-- ==== Sys2Proof/Safety.lean ====
section
/-! DEFINITION. The terms in which the statements speak of runs: the invariants, what a host observes, which commands move the
stream, and the order of the tests. -/

namespace Sys2Proof.Machine

/-- The invariant of 10_state.md R13: "whenever `seeded = 1`, `lfsr != 0x00000000`". -/
abbrev State.Inv (s : State) : Prop := s.engine ≠ some 0#32

/-- A response as 30_encoding.md R45 allows it: with an error status the data is 0. -/
def Response.wf (r : Response) : Bool := r.status == .ok || r.data == 0#64

/-- The response port never holds a response that 30_encoding.md R45 rules out. -/
abbrev State.RspInv (s : State) : Prop := ∀ r ∈ s.rsp, r.wf = true

/-- What the host observes of `n` steps: "the list of responses, one per command, in the order of the commands"
(70_reset_and_hazards.md R144). -/
def observe : Nat → State → List Response
  | 0, _ => []
  | n + 1, s =>
    match step s with
    | .next t => t.rsp.toList ++ observe n t
    | .fault _ => []
    | .refused _ => []

/-- The status by the order of tests of 60_exceptions.md R117, first match wins, written over the fields of the command word as
that rule writes it. -/
def priorityStatus (op : Op) (a b : Word64) (seeded : Bool) : Status :=
  if op = 3#2 then .illegalCmd
  else if op = 0#2 then (if a.extractLsb' 0 32 = 0#32 then .invalidSeed else .ok)
  else if seeded = false then .notSeeded
  else if op = 2#2 ∧ b.toInt < a.toInt then .invalidRange
  else .ok

/-- `k` is the period of the stream of `s`: the smallest positive number of steps that leads back to `s`
(41_step_function.md R78). -/
def IsPeriod (s : Word32) (k : Nat) : Prop :=
  0 < k ∧ lfsrStep^[k] s = s ∧ ∀ j, 0 < j → j < k → lfsrStep^[j] s ≠ s

end Sys2Proof.Machine

namespace Sys2Proof

/-- The command consumes a value of the stream on a seeded block: a NEXT, or a RAND that is not inverted
(42_next.md R80; 70_reset_and_hazards.md R137, R138). -/
def Instr.draws : Instr → Bool
  | .seed _ _ => false
  | .next _ _ => true
  | .rand a b => !Machine.invertedRange a b
  | .reserved3 _ _ => false

/-- The command is a SEED that succeeds (40_seed.md R61). -/
def Instr.constructs : Instr → Bool
  | .seed a _ => !Machine.zeroSeed a
  | .next _ _ => false
  | .rand _ _ => false
  | .reserved3 _ _ => false

end Sys2Proof
end

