-- ==== Sys2Proof/Tests/Slice0.lean ====
section
/-! SUPPORT. The model's own tests. Expected values are those of 95_test_vectors.md (V<n>, P<n>) or of the rule named; then, for
each obligation with hypotheses, a witness that meets them. -/

namespace Sys2Proof.Tests

open Sys2Proof.Machine

/-- A block whose register holds `x`. -/
def block (x : Word32) : State := { engine := some x, rsp := none, inputs := [] }

/-- A block without an engine. -/
def unseeded : State := { engine := none, rsp := none, inputs := [] }

/-- The block `s` with the host actions still to present. -/
def withInputs (s : State) (actions : List HostAction) : State := { s with inputs := actions }

/-- The outcome is a next state with this engine and this response. -/
def answers (o : Host.Outcome State Fault Refusal) (engine : Option Word32) (st : Status) (data : Word64) : Bool :=
  match o with
  | .next t => decide (t.engine = engine ∧ t.rsp = some ⟨st, data⟩)
  | .fault _ => false
  | .refused _ => false

/-! ### Well-formedness: each check refuses an ill-formed term -/

theorem test_wf_refuses_wide_seed : AsmLine.wf (.seed (2 ^ 64)) = false := by decide
theorem test_wf_refuses_wide_new : AsmLine.wf (.new (2 ^ 64)) = false := by decide
theorem test_wf_refuses_min_below : AsmLine.wf (.rand (-2 ^ 63 - 1) 0) = false := by decide
theorem test_wf_refuses_min_above : AsmLine.wf (.rand (2 ^ 63) 0) = false := by decide
theorem test_wf_refuses_max_above : AsmLine.wf (.rand 0 (2 ^ 63)) = false := by decide
theorem test_wf_refuses_max_below : AsmLine.wf (.rand 0 (-2 ^ 63 - 1)) = false := by decide
theorem test_wf_accepts_extremes : AsmLine.wf (.rand (-2 ^ 63) (2 ^ 63 - 1)) = true := by decide
theorem test_illegal_opcode : Instr.isLegal (.reserved3 0 0) = false := by decide
theorem test_assembled_refuses_seed_b : Instr.isAssembled (.seed 1 0xABCDEF) = false := by decide
theorem test_assembled_refuses_next_a : Instr.isAssembled (.next 1 0) = false := by decide
theorem test_assembled_refuses_next_b : Instr.isAssembled (.next 0 1) = false := by decide
theorem test_assembled_refuses_reserved : Instr.isAssembled (.reserved3 0 0) = false := by decide
theorem test_decode_refuses_wide : decodeBits (2 ^ 130) = .error .widerThanCommandWord := by rfl

/-! ### Decoding: words written out from 30_encoding.md R40, R42 (RAND and opcode 3: the words of V6 and V11) -/

theorem test_decode_seed : decode 0x000000001000000010000000000ABCDEF#130 = .seed 0x100000001 0xABCDEF := by decide
theorem test_decode_next : decode 0x10000000000000000FFFFFFFFFFFFFFFF#130 = .next 0 0xFFFFFFFFFFFFFFFF := by decide
theorem test_decode_rand : decode 0x2FFFFFFFFFFFFFF9CFFFFFFFFFFFFFFA6#130 =
    .rand (BitVec.ofInt 64 (-100)) (BitVec.ofInt 64 (-90)) := by decide
theorem test_decode_reserved3 : decode 0x300000000000012340000000000005678#130 = .reserved3 0x1234 0x5678 := by decide

/-- R40: each end bit of each field in its place: op 129:128, a 127:64, b 63:0. -/
theorem test_decode_field_ends :
    decode (BitVec.ofNat 130 (2 ^ 129 + 2 ^ 127 + 2 ^ 64 + 2 ^ 63 + 1)) =
      .rand 0x8000000000000001 0x8000000000000001 := by decide

theorem test_table_word : decodeTableWord 136 (2 ^ 129 + 3) = some (.rand 0 3) := by decide
theorem test_table_word_short : decodeTableWord 64 5 = some (.seed 0 5) := by decide
theorem test_table_word_wide : decodeTableWord 136 (2 ^ 130) = none := by decide

/-- V11: the first step after reset runs the word that is presented. -/
theorem test_first_word_after_reset :
    answers (step (State.reset.withFetchWord 136 0)) none .invalidSeed 0 = true ∧
    answers (step (State.reset.withFetchWord 136 (2 ^ 64))) (some 1) .ok 0 = true ∧
    answers (step (State.reset.withFetchWord 136 (2 ^ 128))) none .notSeeded 0 = true ∧
    answers (step (State.reset.withFetchWord 136 (2 ^ 129 + 3))) none .notSeeded 0 = true ∧
    answers (step (State.reset.withFetchWord 136 (3 * 2 ^ 128))) none .illegalCmd 0 = true := by decide

/-! ### The assembler (R50, R51) -/

theorem test_assemble_rand : assemble (.rand (-5) 5) = some (.cmd 0x2FFFFFFFFFFFFFFFB0000000000000005#130) := by decide
theorem test_assemble_spin : assemble .spin = some (.cmd 0x200000000000000000000000000000003#130) := by decide
theorem test_assemble_new : assemble (.new 0x100000001) = some (.cmd 0x000000001000000010000000000000000#130) := by decide
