-- ==== Sys2Proof/Machine/Checksum.lean ====
section
/-! DEFINITION. The checksum engine (40_checksum.md): the serial operations on an accumulator pair and the
pure functions `COMPUTE` and `VERIFY`. -/

namespace Sys2Proof.Machine

/-- `CS_INIT` (R101). -/
def csInit : Cse := ⟨Config.csInitSum, Config.csInitAdd⟩

/-- `CS_ABSORB(b)` (R102): `add` takes the new value of `sum`. -/
def csAbsorb (b : Byte) (c : Cse) : Cse :=
  let s := c.sum + b
  ⟨s, c.add + s⟩

/-- `CS_RESULT` (R103): the two trailer bytes, `sum` first. -/
def csResult (c : Cse) : List Byte := [c.sum, c.add]

/-- `COMPUTE(X)` (R104): the bytes absorbed from first to last. -/
def compute (x : List Byte) : Cse := x.foldl (fun c b => csAbsorb b c) csInit

/-- `VERIFY(B)` (R107): the trailer is the last two bytes of the buffer, and covers all before it. -/
def verify (b : List Byte) : Bool :=
  if b.length < 2 then false
  else b.drop (b.length - 2) == csResult (compute (b.take (b.length - 2)))

end Sys2Proof.Machine
end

> **Task requirements**: Take each line above that contains "steps" and copy it out.

> **Exercise answer**:
/-- What the host observes of `n` steps: "the list of responses, one per command, in the order of the commands"
/-- `k` is the period of the stream of `s`: the smallest positive number of steps that leads back to `s`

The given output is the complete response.